If you haven’t seen them, they are short arcs of light flanking the sun, often appearing as part of a faint halo totally encircling the sun.
The most striking ones occur when the sun is near the horizon and the air is loaded with ice crystals, specifically tiny (less than 0.5 micrometers in diameter) hexagonal ice crystals suspended in thin, nearly invisible cirrostratus clouds. These ice crystals refract the sunlight at an angle of about 158º, resulting in the appearance of sundogs about 22º from the sun.* The amount of refraction is dependant on size of the crystals, so instead of a precise, neat rainbow, you get stretched pale images.

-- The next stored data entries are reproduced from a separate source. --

theorem imagePort_ended (s : State) (hr : s.src.inReset = false) (hl : s.src.loadState ≠ .loading) :
    imagePort s = .idle := by
  unfold imagePort
  rw [if_neg (by simp [hr])]
  cases h : s.src.loadState with
  | loading => exact absurd h hl
  | ready | failed => rfl

/-- Settles O5. -/
theorem releaseStartsThePart : Obligations.ReleaseStartsThePart := by
  unfold Obligations.ReleaseStartsThePart
  intro supplyLow selectLow s hr
  have hfree := execResetRelease_free supplyLow selectLow s hr
  refine ⟨hfree, fun hhold hl => ⟨_, hfree hhold, imagePort_loading _ rfl hl⟩,
    execResetRelease_held supplyLow selectLow s, imagePort_ended, rfl, fun _ => rfl⟩

end Sys2Proof.Machine

/-! ## The port's transaction, and the commands it turns away (O48, O49) -/

namespace Sys2Proof

/-! ### The command that the bytes spell (R165, R166) -/

/-- A code that is none of the thirteen spells no command of its own. -/
theorem commandOf_unknown (code arg : Byte) (h : code ∉ commandCodes) : commandOf code arg = .unknownCommand code := by
  have hne : code.toNat ∉ commandCodes.map BitVec.toNat := fun hm => by
    obtain ⟨known, hk, he⟩ := List.mem_map.1 hm
    exact h (BitVec.eq_of_toNat_eq he ▸ hk)
  unfold commandOf
  split
  case h_14 => rfl
  all_goals
    rename_i he
    rw [he] at hne
    exact absurd (by decide) hne

theorem argumentCount_unknown (code : Byte) (h : code ∉ commandCodes) : argumentCount code = 0 := by
  refine if_neg ?_
  rintro (rfl | rfl | rfl) <;> exact h (by decide)

theorem portCommand_unknown (code : Byte) (rest : List Byte) (h : code ∉ commandCodes) :
    portCommand (code :: rest) = some (.unknownCommand code) := by
  rw [portCommand, argumentCount_unknown code h, if_pos rest.length.zero_le, commandOf_unknown code _ h]

/-- A command without an argument is spelled by its code (R165). -/
theorem portCommand_code (code : Byte) (rest : List Byte) (h : argumentCount code = 0) :
    portCommand (code :: rest) = some (commandOf code (rest.headD 0)) := by
  rw [portCommand, h, if_pos rest.length.zero_le]

/-- One argument byte is enough for every command; what follows is ignored (R165). -/
theorem portCommand_argument (code arg : Byte) (rest : List Byte) :
    portCommand (code :: arg :: rest) = some (commandOf code arg) := by
  have hcount : argumentCount code ≤ 1 := by
    unfold argumentCount
    split <;> decide
  rw [portCommand, if_pos (hcount.trans (by simp))]
  rfl

end Sys2Proof

namespace Sys2Proof.Machine

/-! ### The transaction and data out (R165) -/

theorem execTransactionStart_running (s : State) (hr : s.src.inReset = false) :
    exec .transactionStart s =
      .next (if s.rdp.txn = .idle then { s with rdp := { s.rdp with txn := .begun } } else s) :=
  live_running s (fun s => if s.rdp.txn = .idle then s.withRdp { s.rdp with txn := .begun } else s) hr

theorem execSelectRise_running (s : State) (hr : s.src.inReset = false) :
    exec .selectRise s = .next { s with rdp := { s.rdp with txn := .idle } } :=
  live_running s (fun s => s.withRdp { s.rdp with txn := .idle }) hr

theorem dataOut_released (s : State) (n : Nat) (h : s.src.inReset = true ∨ s.rdp.txn = .idle) :
    dataOut s n = none := by
  rcases h with h | h <;> simp [dataOut, h]

theorem dataOut_begun (s : State) (n : Nat) (hr : s.src.inReset = false) (hb : s.rdp.txn = .begun) :
    dataOut s n = some 0 := by
  simp [dataOut, hr, hb]

theorem dataOut_taken (s : State) (n : Nat) (out : List Byte) (transfer : Bool) (hr : s.src.inReset = false)
    (ht : s.rdp.txn = .taken out transfer) : dataOut s n = some (out.getD n 0) := by
  simp [dataOut, hr, ht]

/-- The bits of data out within one byte, most significant first. -/
theorem dataOutBit_byte (s : State) (n : Nat) (b : Byte) (h : dataOut s n = some b) :
    (List.range 8).map (fun i => dataOutBit s (8 * n + i)) = (byteBits b).map some := by
  have hbit : ∀ i, i < 8 → dataOutBit s (8 * n + i) = some (b.getMsbD i) := fun i hi => by
    have hdiv : (8 * n + i) / 8 = n := by omega
    have hmod : (8 * n + i) % 8 = i := by omega
    rw [dataOutBit, hdiv, hmod, h, Option.map_some]
  have hbits : (List.range 8).map b.getMsbD = byteBits b := rfl
  rw [← hbits, List.map_map]
  exact List.map_congr_left fun i hi => hbit i (List.mem_range.1 hi)

/-- Settles O48. -/
theorem transactionBeginsAndEnds : Obligations.TransactionBeginsAndEnds := by
  unfold Obligations.TransactionBeginsAndEnds
  refine ⟨fun s hr => ⟨fun hidle => ?_, fun hidle => ?_, execSelectRise_running s hr⟩,
    fun s n => ⟨dataOut_released s n, dataOut_begun s n, fun out transfer hr ht => ⟨fun h => ?_, fun h => ?_⟩,
      fun b => dataOutBit_byte s n b⟩,
    fun arg rest => ?_, ⟨rfl, rfl, rfl, rfl⟩, portCommand_unknown⟩
  · rw [execTransactionStart_running s hr, if_pos hidle]
  · rw [execTransactionStart_running s hr, if_neg hidle]
  · rw [dataOut_taken s n out transfer hr ht, List.getD_eq_getElem out 0 h]
  · rw [dataOut_taken s n out transfer hr ht, List.getD_eq_default out 0 h]
  · exact ⟨portCommand_code _ _ rfl, portCommand_code _ _ rfl, portCommand_code _ _ rfl, portCommand_code _ _ rfl,
      portCommand_argument _ _ _, portCommand_code _ _ rfl, portCommand_code _ _ rfl, portCommand_code _ _ rfl,
      portCommand_code _ _ rfl, portCommand_argument _ _ _, portCommand_argument _ _ _, portCommand_code _ _ rfl,
      portCommand_code _ _ rfl⟩

/-! ### The refusals in their order (R166) -/

section
variable (s : State) (hr : s.src.inReset = false) (hb : s.rdp.txn = .begun)
include hr hb

theorem execUnknownCommand_answers (code : Byte) (h : code ∉ commandCodes) :
    exec (.unknownCommand code) s = .next (answered 0x03 [] s) := by
  change execUnknownCommand code s = _
  rw [execUnknownCommand, takeCommand_begun s _ hr hb, if_neg (by simpa using h)]
  rfl

/-- The load-state check comes before whatever the command would do (R166, order 2). -/
theorem readyCommand_notReady (f : State → State) (h : s.src.loadState ≠ .ready) :
    takeCommand s (fun s => whenReady s f) = .next (answered 0x01 [] s) := by
  rw [takeCommand_begun s _ hr hb, whenReady_notReady s f h]
  rfl

theorem execReadPeer_badArgument (arg : Byte) (hl : s.src.loadState = .ready) (h : 32 ≤ arg.toNat) :
    exec (.readPeer arg) s = .next (answered 0x02 [] s) := by
  change execReadPeer arg s = _
  rw [execReadPeer, takeCommand_begun s _ hr hb, whenReady_ready s _ hl, (station?_eq_none _).2 h]
  rfl

theorem execRaise_badArgument (arg : Byte) (hl : s.src.loadState = .ready) (h : 64 ≤ arg.toNat) :
    exec (.raise arg) s = .next (answered 0x02 [] s) := by
  change execRaise arg s = _
  rw [execRaise, takeCommand_begun s _ hr hb, whenReady_ready s _ hl, (class?_eq_none _).2 h]
  rfl

theorem execCancel_badArgument (arg : Byte) (hl : s.src.loadState = .ready) (h : 64 ≤ arg.toNat) :
    exec (.cancel arg) s = .next (answered 0x02 [] s) := by
  change execCancel arg s = _
  rw [execCancel, takeCommand_begun s _ hr hb, whenReady_ready s _ hl, (class?_eq_none _).2 h]
  rfl

theorem execRestart_notArmed (ha : s.rdp.armed = false) : exec .restart s = .next (answered 0x04 [] s) := by
  change execRestart s = _
  rw [execRestart, takeCommand_begun s _ hr hb, if_neg (by simp [ha])]
  rfl

end

/-- Settles O49, check by check. -/
theorem portTurnsCommandsAway : Obligations.PortTurnsCommandsAway := by
  unfold Obligations.PortTurnsCommandsAway
  intro s hr hb
  refine ⟨execUnknownCommand_answers s hr hb, fun i arg hl hi => ?_, execReadPeer_badArgument s hr hb,
    fun arg hl h => ⟨execRaise_badArgument s hr hb arg hl h, execCancel_badArgument s hr hb arg hl h⟩,
    execRestart_notArmed s hr hb⟩
  simp only [List.mem_cons, List.not_mem_nil, or_false] at hi
  rcases hi with rfl | rfl | rfl | rfl | rfl | rfl | rfl | rfl | rfl <;> exact readyCommand_notReady s hr hb _ hl

end Sys2Proof.Machine

/-! ## READ_STATUS, READ_FLAGS and READ_JOURNAL (O51, O52) -/

namespace Sys2Proof.Machine

/-! ### Numbers in bytes (12, R189) -/

theorem beBytes_length (n v : Nat) : (beBytes n v).length = n := by
  induction n with
  | zero => rfl
  | succ n ih => rw [beBytes, List.length_cons, ih]

theorem beBytes_zero (n : Nat) : beBytes n 0 = List.replicate n 0 := by
  induction n with
  | zero => rfl
  | succ n ih =>
    rw [beBytes, ih, Nat.zero_div]
    rfl

/-- A byte laid out as a number is that byte. -/
theorem byte_toNat (b : Byte) : byte b.toNat = b := by simp [byte]

/-- Signed numbers go out in two's complement. -/
theorem signedBytes_four (z : Int) : signedBytes 4 z = fourBytes (BitVec.ofInt 32 z) := by
  rw [← beBytes_four, BitVec.toNat_ofInt]
  rfl

theorem signedBytes_eight (z : Int) : signedBytes 8 z = eightBytes (BitVec.ofInt 64 z) := by
  rw [← beBytes_eight, BitVec.toNat_ofInt]
  rfl

/-- A BAD_VALUE capture holds the block type in byte 2 and the item in byte 3. -/
theorem beBytes_badValue (type item : Nat) (ht : type < 256) (hi : item < 256) :
    beBytes 4 (LoadResult.badValue type item).capture =
      [0x00, 0x00, BitVec.ofNat 8 type, BitVec.ofNat 8 item] := by
  have h3 : (type * 256 + item) / 256 ^ 3 = 0 := Nat.div_eq_of_lt (by omega)
  have h2 : (type * 256 + item) / 256 ^ 2 = 0 := Nat.div_eq_of_lt (by omega)
  have h1 : (type * 256 + item) / 256 ^ 1 = type := by omega
  have h0 : BitVec.ofNat 8 (type * 256 + item) = BitVec.ofNat 8 item := by
    apply BitVec.eq_of_toNat_eq
    simp only [BitVec.toNat_ofNat]
    omega
  rw [LoadResult.capture, beBytes, beBytes, beBytes, beBytes, beBytes, h3, h2, h1, pow_zero, Nat.div_one, h0]
  rfl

Sundogs are seen in short arcs in a horizontal plane with the sun because the pencil-like ice crystals predominantly tumble through the sky with their long axis oriented horizontally. The faint halo seen with the sundogs is from the crystals that are at the correct orientation for their location to refract light to your eye.
So there you are, a technical explanation for a simple apparition.
Have fun looking, but remember, don’t stare at the sun.
*The math: Line of sight is 180º ; subtract the 158º refraction and you get the image at 22º.